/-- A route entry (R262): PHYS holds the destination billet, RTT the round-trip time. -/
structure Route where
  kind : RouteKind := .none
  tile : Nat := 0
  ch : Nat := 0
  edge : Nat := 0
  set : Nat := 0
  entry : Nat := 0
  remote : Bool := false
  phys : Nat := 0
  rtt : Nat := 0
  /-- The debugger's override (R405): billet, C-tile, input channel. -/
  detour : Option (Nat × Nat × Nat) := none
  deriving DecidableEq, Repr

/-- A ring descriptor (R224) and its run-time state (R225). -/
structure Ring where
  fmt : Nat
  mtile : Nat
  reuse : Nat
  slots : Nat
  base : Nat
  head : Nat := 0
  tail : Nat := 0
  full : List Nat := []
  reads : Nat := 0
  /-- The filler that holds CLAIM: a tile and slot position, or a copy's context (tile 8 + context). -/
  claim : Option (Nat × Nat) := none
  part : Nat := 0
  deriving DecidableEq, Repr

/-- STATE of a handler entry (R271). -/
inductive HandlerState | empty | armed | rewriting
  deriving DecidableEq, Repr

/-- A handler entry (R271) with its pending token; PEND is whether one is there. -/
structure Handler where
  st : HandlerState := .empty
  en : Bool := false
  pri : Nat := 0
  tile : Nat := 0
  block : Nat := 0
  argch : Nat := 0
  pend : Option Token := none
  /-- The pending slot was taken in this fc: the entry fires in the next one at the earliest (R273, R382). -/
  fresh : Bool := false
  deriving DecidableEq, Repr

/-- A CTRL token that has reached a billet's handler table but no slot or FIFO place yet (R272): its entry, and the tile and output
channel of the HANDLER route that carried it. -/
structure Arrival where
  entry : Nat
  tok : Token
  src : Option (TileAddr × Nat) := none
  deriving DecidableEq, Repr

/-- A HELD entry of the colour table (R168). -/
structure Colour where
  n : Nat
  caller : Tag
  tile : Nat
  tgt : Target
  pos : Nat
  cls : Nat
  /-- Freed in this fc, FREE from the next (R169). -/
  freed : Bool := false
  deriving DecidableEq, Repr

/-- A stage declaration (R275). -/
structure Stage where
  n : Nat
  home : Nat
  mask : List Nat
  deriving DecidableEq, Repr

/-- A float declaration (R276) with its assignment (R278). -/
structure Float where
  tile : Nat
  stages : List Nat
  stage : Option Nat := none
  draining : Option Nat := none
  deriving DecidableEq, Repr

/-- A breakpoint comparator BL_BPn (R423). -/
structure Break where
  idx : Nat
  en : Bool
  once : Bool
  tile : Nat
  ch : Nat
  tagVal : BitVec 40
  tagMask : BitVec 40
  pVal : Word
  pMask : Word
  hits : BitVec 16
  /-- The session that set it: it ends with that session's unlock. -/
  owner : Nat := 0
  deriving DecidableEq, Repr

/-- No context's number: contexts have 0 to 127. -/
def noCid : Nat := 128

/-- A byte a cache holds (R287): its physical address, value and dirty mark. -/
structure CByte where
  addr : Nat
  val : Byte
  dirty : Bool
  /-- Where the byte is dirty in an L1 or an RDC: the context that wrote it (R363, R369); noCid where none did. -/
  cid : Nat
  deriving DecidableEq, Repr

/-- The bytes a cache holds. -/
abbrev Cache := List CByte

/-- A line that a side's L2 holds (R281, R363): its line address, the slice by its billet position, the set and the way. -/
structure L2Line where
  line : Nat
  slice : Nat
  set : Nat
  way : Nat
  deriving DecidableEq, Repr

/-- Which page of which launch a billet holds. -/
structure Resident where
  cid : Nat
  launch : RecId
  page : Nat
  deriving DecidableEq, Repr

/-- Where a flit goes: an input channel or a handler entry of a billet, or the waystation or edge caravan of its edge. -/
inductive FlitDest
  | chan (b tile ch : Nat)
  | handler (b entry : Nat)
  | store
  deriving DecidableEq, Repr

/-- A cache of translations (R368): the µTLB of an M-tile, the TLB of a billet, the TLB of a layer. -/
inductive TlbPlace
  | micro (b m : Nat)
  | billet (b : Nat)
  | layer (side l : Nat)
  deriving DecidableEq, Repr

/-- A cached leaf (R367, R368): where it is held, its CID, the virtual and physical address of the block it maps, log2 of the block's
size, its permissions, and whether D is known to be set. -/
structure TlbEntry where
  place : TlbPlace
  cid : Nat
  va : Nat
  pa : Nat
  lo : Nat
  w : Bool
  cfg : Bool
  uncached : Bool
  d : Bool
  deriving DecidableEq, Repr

WHAT IS EXPECTED — Identify the lines of the data that contain the word "layer". Copy each of them.

SOLUTION TO THIS PROBLEM —
/-- A cache of translations (R368): the µTLB of an M-tile, the TLB of a billet, the TLB of a layer. -/
  | layer (side l : Nat)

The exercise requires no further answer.